● GOAL OF THE EXERCISE: Of all the entries below, retype only the lines from the one with "write does. -/" through the one with "(idleWith [.write 0x1005 1]).Inv", exactly as they appear.

● DATA SUPPLIED:
/-- Idle: a descriptor is presented, or a write lands. Busy: the command ends, or a write lands, or reset. Done: the
response is taken, or the host waits, or reset. -/
theorem witness_ControlMovesOnlyAsDrawn :
    (∃ t, step (idleWith [.present dBuf none]) = .next t ∧ t.control = .busy dBuf) ∧
      (∃ t, step (idleWith [.write 0x1000 1]) = .next t ∧ t.control = .idle) ∧
      (∃ t r, step (busyWith dBuf []) = .next t ∧ t.control = .done r) ∧
      (∃ t, step (busyWith dBuf [.write 0x1000 1]) = .next t ∧ t.control = .busy dBuf) ∧
      (∃ t, step (busyWith dBuf [.reset]) = .next t ∧ t.control = .idle) ∧
      (∃ t, step (doneWith ⟨.ok, 0⟩ [.take]) = .next t ∧ t.control = .idle) ∧
      (∃ t, step (doneWith ⟨.ok, 0⟩ []) = .next t ∧ t.control = .done ⟨.ok, 0⟩) ∧
      (∃ t, step (doneWith ⟨.ok, 0⟩ [.reset]) = .next t ∧ t.control = .idle) :=
  ⟨⟨_, rfl, rfl⟩, ⟨_, rfl, rfl⟩, ⟨_, _, rfl, rfl⟩, ⟨_, rfl, rfl⟩, ⟨_, rfl, rfl⟩, ⟨_, rfl, rfl⟩, ⟨_, rfl, rfl⟩,
    ⟨_, rfl, rfl⟩⟩

/-- A descriptor that is ready while a response waits, and while a command is in flight; a response taken. -/
theorem witness_OneCommandAtATimeInOrder :
    (∃ t, step (doneWith ⟨.ok, 0⟩ [.present dBuf none]) = .next t ∧ (doneWith ⟨.ok, 0⟩ []).control ≠ .idle ∧
      t.inbox = [.present dBuf none]) ∧
      (∃ t, step (busyWith dBuf [.present dBuf none]) = .next t ∧ t.inbox = [.present dBuf none]) ∧
      (∃ t, step (doneWith ⟨.ok, 0⟩ [.take]) = .next t ∧ t.responses = [⟨.ok, 0⟩]) :=
  ⟨⟨_, rfl, by decide, rfl⟩, ⟨_, rfl, rfl⟩, ⟨_, rfl, rfl⟩⟩

/-- A command; a step in which no write comes first; and one in which a write does. -/
theorem witness_TheBlockNeverWritesMemory :
    (∃ t, exec (.hashBuf32 cBuf) (idleWith []) = .next t) ∧
      ((∀ a b rest, (busyWith dBuf [.take]).inbox ≠ .write a b :: rest) ∧ ∃ t, step (busyWith dBuf [.take]) = .next t) ∧
      (∃ t, step (idleWith [.write 0x1005 1]) = .next t ∧ t.mem.read 0x1005 = 1) :=
  ⟨⟨_, rfl⟩, ⟨fun _ _ _ h => (by cases h), _, rfl⟩, ⟨_, rfl, by decide⟩⟩

theorem helloMem_wf : Memory.wf helloMem := by decide

/-- The invariant with memory, and with data in the registers and a byte overwritten while a command is in flight. -/
theorem witness_EveryStepKeepsTheInvariant :
    (idleWith [.write 0x1005 1]).Inv ∧ (∃ t, step (idleWith [.write 0x1005 1]) = .next t) ∧
      ({ busyWith dBuf [] with work := { Working.reset with h := 1 }, overwritten := [(0x1000, 1)] } : State).Inv :=
  ⟨⟨helloMem_wf, fun _ => ⟨rfl, rfl⟩⟩, ⟨_, rfl⟩, ⟨helloMem_wf, fun h => by cases h⟩⟩

/-- Reset in Busy, in Done and in Idle; only the last cuts nothing short. -/
theorem witness_ResetAbandonsWhatIsInFlight :
    (busyWith dBuf [.reset]).inbox = .reset :: [] ∧ (doneWith ⟨.ok, 0⟩ [.reset, .take]).inbox = .reset :: [.take] ∧
      (idleWith [.reset]).inbox = .reset :: [] ∧ (∃ t, step (idleWith [.reset]) = .next t ∧ t.cut = false) ∧
      (∃ t, step (busyWith dBuf [.reset]) = .next t ∧ t.cut = true) :=
  ⟨rfl, rfl, rfl, ⟨_, rfl, by decide⟩, ⟨_, rfl, by decide⟩⟩

/-- The response is taken; and the host waits with a descriptor. -/
theorem witness_ResponseIsHeldUntilTaken :
    ((doneWith ⟨.ok, 5⟩ [.take]).control = .done ⟨.ok, 5⟩ ∧ (doneWith ⟨.ok, 5⟩ [.take]).inbox = .take :: []) ∧
      (∀ rest, (doneWith ⟨.ok, 5⟩ [.present dBuf none]).inbox ≠ .take :: rest) ∧
      (∀ rest, (doneWith ⟨.ok, 5⟩ [.present dBuf none]).inbox ≠ .reset :: rest) :=
  ⟨⟨rfl, rfl⟩, fun _ h => (by cases h), fun _ h => (by cases h)⟩

/-- A chained descriptor, with a write while the command is in flight, a wait, and a write after it; and none of these. -/
theorem witness_EveryCommandRunsToCompletion :
    (({ idleWith [.present dBuf (some 1), .write 0x1000 1, .await, .write 0x1001 1, .take] with
          responses := [⟨.ok, 7⟩] } : State).inbox =
        .present dBuf (some 1) :: ([.write 0x1000 1, .await, .write 0x1001 1] ++ .take :: []) ∧
      presented [⟨.ok, 7⟩] dBuf (some 1) = some (withSeed dBuf 7) ∧
      (∀ x ∈ [HostAction.write 0x1000 1, .await, .write 0x1001 1], x.passive = true) ∧
      ∀ i, decode (withSeed dBuf 7) = .ok i → i.buffer = true → i.gate = true → DefinedLaunch i.args (idleWith [])) ∧
      (idleWith [.present dBuf none, .take]).control = .idle ∧
      (idleWith [.present dBuf none, .take]).inbox = .present dBuf none :: ([] ++ .take :: []) ∧
      presented [] dBuf none = some dBuf :=
  ⟨⟨rfl, rfl, by decide, fun i h _ _ => by
    have e : decode (withSeed dBuf 7) = .ok (.hashBuf32 (fields true false 5 0x1000 7)) := by decide
    rw [e] at h
    cases h
    exact ⟨by decide, by decide, fun _ h => by cases h⟩⟩, rfl, rfl, rfl⟩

● RESULT OF THE TASK:
/-- A command; a step in which no write comes first; and one in which a write does. -/
theorem witness_TheBlockNeverWritesMemory :
    (∃ t, exec (.hashBuf32 cBuf) (idleWith []) = .next t) ∧
      ((∀ a b rest, (busyWith dBuf [.take]).inbox ≠ .write a b :: rest) ∧ ∃ t, step (busyWith dBuf [.take]) = .next t) ∧
      (∃ t, step (idleWith [.write 0x1005 1]) = .next t ∧ t.mem.read 0x1005 = 1) :=
  ⟨⟨_, rfl⟩, ⟨fun _ _ _ h => (by cases h), _, rfl⟩, ⟨_, rfl, by decide⟩⟩

theorem helloMem_wf : Memory.wf helloMem := by decide

/-- The invariant with memory, and with data in the registers and a byte overwritten while a command is in flight. -/
theorem witness_EveryStepKeepsTheInvariant :
    (idleWith [.write 0x1005 1]).Inv ∧ (∃ t, step (idleWith [.write 0x1005 1]) = .next t) ∧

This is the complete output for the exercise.